BEGIN RECORDS SHOWN

theorem State.serveAll_kept {m : Nat} {r s : State} (hm : Covers m 0x8000000000000002000000000000000000000000000013224) (h : Kept m r s)  : Kept m r (State.serveAll s) := by
  unfold State.serveAll
  repeat' (with_reducible first | assumption | exact Covers.trans hm (by decide) | apply each_kept
                                | apply State.serve6_kept | apply foldl_kept | apply kept_ite | apply kept_ite_snd
                                | apply optKept_some | exact optKept_none | apply optKept_ite | exact Kept.refl _
                                | dsimp only | intro _ | split)

theorem execMemGranuleAccess_kept {m : Nat} {s : State} (hm : Covers m 0x8000000000000002000000000000000000000000000013224) (cls) (granule) (write) (mismatches) {t : State} (e : execMemGranuleAccess cls granule write mismatches s = .next t) : Kept m s t := by
  refine done_kept ?_ e
  repeat' (with_reducible first | assumption | exact Covers.trans hm (by decide) | apply State.live_kept
                                | apply State.answerMem_kept | apply State.perform6_kept | apply State.accept6_kept
                                | apply State.serve6_kept | apply foldl_kept | apply kept_ite | apply kept_ite_snd
                                | apply optKept_some | exact optKept_none | apply optKept_ite | apply optKept_or
                                | apply optKept_getD | exact Kept.refl _ | dsimp only | intro _ | split)

theorem execEdcWindowEnd_kept {m : Nat} {s : State} (hm : Covers m 0x2020) (mc) {t : State} (e : execEdcWindowEnd mc s = .next t) : Kept m s t := by
  refine done_kept ?_ e
  repeat' (with_reducible first | assumption | exact Covers.trans hm (by decide) | apply State.live_kept
                                | apply State.modCtl_kept | apply State.retrain_kept | apply when_kept
                                | apply State.raise_kept | apply foldl_kept | apply kept_ite | apply kept_ite_snd
                                | apply optKept_some | exact optKept_none | apply optKept_ite | apply optKept_or
                                | apply optKept_getD | exact Kept.refl _ | dsimp only | intro _ | split)

theorem execPeriodicReadRetraining_kept {m : Nat} {s : State} (hm : Covers m 0x2000) (mc) {t : State} (e : execPeriodicReadRetraining mc s = .next t) : Kept m s t := by
  refine done_kept ?_ e
  repeat' (with_reducible first | assumption | exact Covers.trans hm (by decide) | apply State.live_kept
                                | apply State.modCtl_kept | apply foldl_kept | apply kept_ite | apply kept_ite_snd
                                | apply optKept_some | exact optKept_none | apply optKept_ite | exact Kept.refl _
                                | dsimp only | intro _)

theorem State.deviceTemp_kept {m : Nat} {r s : State} (hm : Covers m 0x20008000000000000200000000000000000000000000002020) (h : Kept m r s) (a b t) : Kept m r (State.deviceTemp a b t s) := by
  unfold State.deviceTemp
  cases b <;> simp only [if_true, if_false, Bool.false_eq_true]
  all_goals repeat' (with_reducible first | assumption | exact Covers.trans hm (by decide) | apply State.fault_kept
                                          | apply State.modCtl_kept | apply State.putField_kept | apply when_kept
                                          | apply State.event_kept | apply foldl_kept | apply kept_ite | exact Kept.refl _
                                          | dsimp only | intro _ | split)

theorem execGddr6TempRead_kept {m : Nat} {s : State} (hm : Covers m 0x20008000000000000200000000000000000000000000002020) (mc) (a) (b) {t : State} (e : execGddr6TempRead mc a b s = .next t) : Kept m s t := by
  refine done_kept ?_ e
  repeat' (with_reducible first | assumption | exact Covers.trans hm (by decide) | apply State.live_kept
                                | apply State.deviceTemp_kept | apply State.modCtl_kept | apply foldl_kept | apply kept_ite
                                | apply kept_ite_snd | apply optKept_some | exact optKept_none | apply optKept_ite
                                | exact Kept.refl _ | dsimp only | intro _)

theorem execRefreshInterval_kept {m : Nat} {s : State} (hm : Covers m 0x80000000000000000000000000000000) (mc) {t : State} (e : execRefreshInterval mc s = .next t) : Kept m s t := by
  refine done_kept ?_ e
  repeat' (with_reducible first | assumption | exact Covers.trans hm (by decide) | apply State.live_kept
                                | apply State.putBit_kept | apply foldl_kept | apply kept_ite | apply kept_ite_snd
                                | apply optKept_some | exact optKept_none | apply optKept_ite | exact Kept.refl _
                                | dsimp only | intro _)

theorem execDeviceLost_kept {m : Nat} {s : State} (hm : Covers m 0x80000000000000000000000000002020) (device) {t : State} (e : execDeviceLost device s = .next t) : Kept m s t := by
  refine done_kept ?_ e
  by_cases hd : device.val % 2 = 0 <;> simp only [hd, if_true, if_false]
  all_goals repeat' (with_reducible first | assumption | exact Covers.trans hm (by decide) | apply State.live_kept
                                          | apply State.fault_kept | apply State.withMeas_kept | apply State.putField_kept
                                          | apply State.putBit_kept | apply foldl_kept | apply kept_ite | exact Kept.refl _
                                          | dsimp only | intro _)

theorem State.train_kept {m : Nat} {r s : State} (hm : Covers m 0x40000180000000000000000000000000000020) (h : Kept m r s) (failed)  : Kept m r (State.train failed s) := by
  unfold State.train
  repeat' (with_reducible first | assumption | exact Covers.trans hm (by decide) | apply each_kept
                                | apply State.putField_kept | apply State.putBit_kept | apply State.setReg_kept
                                | apply State.fault_kept | apply foldl_kept | apply kept_ite | apply kept_ite_snd
                                | apply optKept_some | exact optKept_none | apply optKept_ite | exact Kept.refl _
                                | dsimp only | intro _)

theorem State.loseVectors_kept {m : Nat} {r s : State} (hm : Covers m 0x8800000000000001000) (h : Kept m r s) (site) (n)  : Kept m r (State.loseVectors site n s) := by
  unfold State.loseVectors
  repeat' (with_reducible first | assumption | exact Covers.trans hm (by decide) | apply State.modLog_kept
                                | apply State.putBit_kept | apply State.countUp_kept)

END RECORDS SHOWN

EXERCISE DESCRIPTION: Output all of the data in full, exactly as given.

TASK RESULT:
theorem State.serveAll_kept {m : Nat} {r s : State} (hm : Covers m 0x8000000000000002000000000000000000000000000013224) (h : Kept m r s)  : Kept m r (State.serveAll s) := by
  unfold State.serveAll
  repeat' (with_reducible first | assumption | exact Covers.trans hm (by decide) | apply each_kept
                                | apply State.serve6_kept | apply foldl_kept | apply kept_ite | apply kept_ite_snd
                                | apply optKept_some | exact optKept_none | apply optKept_ite | exact Kept.refl _
                                | dsimp only | intro _ | split)

theorem execMemGranuleAccess_kept {m : Nat} {s : State} (hm : Covers m 0x8000000000000002000000000000000000000000000013224) (cls) (granule) (write) (mismatches) {t : State} (e : execMemGranuleAccess cls granule write mismatches s = .next t) : Kept m s t := by
  refine done_kept ?_ e
  repeat' (with_reducible first | assumption | exact Covers.trans hm (by decide) | apply State.live_kept
                                | apply State.answerMem_kept | apply State.perform6_kept | apply State.accept6_kept
                                | apply State.serve6_kept | apply foldl_kept | apply kept_ite | apply kept_ite_snd
                                | apply optKept_some | exact optKept_none | apply optKept_ite | apply optKept_or
                                | apply optKept_getD | exact Kept.refl _ | dsimp only | intro _ | split)

theorem execEdcWindowEnd_kept {m : Nat} {s : State} (hm : Covers m 0x2020) (mc) {t : State} (e : execEdcWindowEnd mc s = .next t) : Kept m s t := by
  refine done_kept ?_ e
  repeat' (with_reducible first | assumption | exact Covers.trans hm (by decide) | apply State.live_kept
                                | apply State.modCtl_kept | apply State.retrain_kept | apply when_kept
                                | apply State.raise_kept | apply foldl_kept | apply kept_ite | apply kept_ite_snd
                                | apply optKept_some | exact optKept_none | apply optKept_ite | apply optKept_or
                                | apply optKept_getD | exact Kept.refl _ | dsimp only | intro _ | split)

theorem execPeriodicReadRetraining_kept {m : Nat} {s : State} (hm : Covers m 0x2000) (mc) {t : State} (e : execPeriodicReadRetraining mc s = .next t) : Kept m s t := by
  refine done_kept ?_ e
  repeat' (with_reducible first | assumption | exact Covers.trans hm (by decide) | apply State.live_kept
                                | apply State.modCtl_kept | apply foldl_kept | apply kept_ite | apply kept_ite_snd
                                | apply optKept_some | exact optKept_none | apply optKept_ite | exact Kept.refl _
                                | dsimp only | intro _)

theorem State.deviceTemp_kept {m : Nat} {r s : State} (hm : Covers m 0x20008000000000000200000000000000000000000000002020) (h : Kept m r s) (a b t) : Kept m r (State.deviceTemp a b t s) := by
  unfold State.deviceTemp
  cases b <;> simp only [if_true, if_false, Bool.false_eq_true]
  all_goals repeat' (with_reducible first | assumption | exact Covers.trans hm (by decide) | apply State.fault_kept
                                          | apply State.modCtl_kept | apply State.putField_kept | apply when_kept
                                          | apply State.event_kept | apply foldl_kept | apply kept_ite | exact Kept.refl _
                                          | dsimp only | intro _ | split)

theorem execGddr6TempRead_kept {m : Nat} {s : State} (hm : Covers m 0x20008000000000000200000000000000000000000000002020) (mc) (a) (b) {t : State} (e : execGddr6TempRead mc a b s = .next t) : Kept m s t := by
  refine done_kept ?_ e
  repeat' (with_reducible first | assumption | exact Covers.trans hm (by decide) | apply State.live_kept
                                | apply State.deviceTemp_kept | apply State.modCtl_kept | apply foldl_kept | apply kept_ite
                                | apply kept_ite_snd | apply optKept_some | exact optKept_none | apply optKept_ite
                                | exact Kept.refl _ | dsimp only | intro _)

theorem execRefreshInterval_kept {m : Nat} {s : State} (hm : Covers m 0x80000000000000000000000000000000) (mc) {t : State} (e : execRefreshInterval mc s = .next t) : Kept m s t := by
  refine done_kept ?_ e
  repeat' (with_reducible first | assumption | exact Covers.trans hm (by decide) | apply State.live_kept
                                | apply State.putBit_kept | apply foldl_kept | apply kept_ite | apply kept_ite_snd
                                | apply optKept_some | exact optKept_none | apply optKept_ite | exact Kept.refl _
                                | dsimp only | intro _)

theorem execDeviceLost_kept {m : Nat} {s : State} (hm : Covers m 0x80000000000000000000000000002020) (device) {t : State} (e : execDeviceLost device s = .next t) : Kept m s t := by
  refine done_kept ?_ e
  by_cases hd : device.val % 2 = 0 <;> simp only [hd, if_true, if_false]
  all_goals repeat' (with_reducible first | assumption | exact Covers.trans hm (by decide) | apply State.live_kept
                                          | apply State.fault_kept | apply State.withMeas_kept | apply State.putField_kept
                                          | apply State.putBit_kept | apply foldl_kept | apply kept_ite | exact Kept.refl _
                                          | dsimp only | intro _)

theorem State.train_kept {m : Nat} {r s : State} (hm : Covers m 0x40000180000000000000000000000000000020) (h : Kept m r s) (failed)  : Kept m r (State.train failed s) := by
  unfold State.train
  repeat' (with_reducible first | assumption | exact Covers.trans hm (by decide) | apply each_kept
                                | apply State.putField_kept | apply State.putBit_kept | apply State.setReg_kept
                                | apply State.fault_kept | apply foldl_kept | apply kept_ite | apply kept_ite_snd
                                | apply optKept_some | exact optKept_none | apply optKept_ite | exact Kept.refl _
                                | dsimp only | intro _)

theorem State.loseVectors_kept {m : Nat} {r s : State} (hm : Covers m 0x8800000000000001000) (h : Kept m r s) (site) (n)  : Kept m r (State.loseVectors site n s) := by
  unfold State.loseVectors
  repeat' (with_reducible first | assumption | exact Covers.trans hm (by decide) | apply State.modLog_kept
                                | apply State.putBit_kept | apply State.countUp_kept)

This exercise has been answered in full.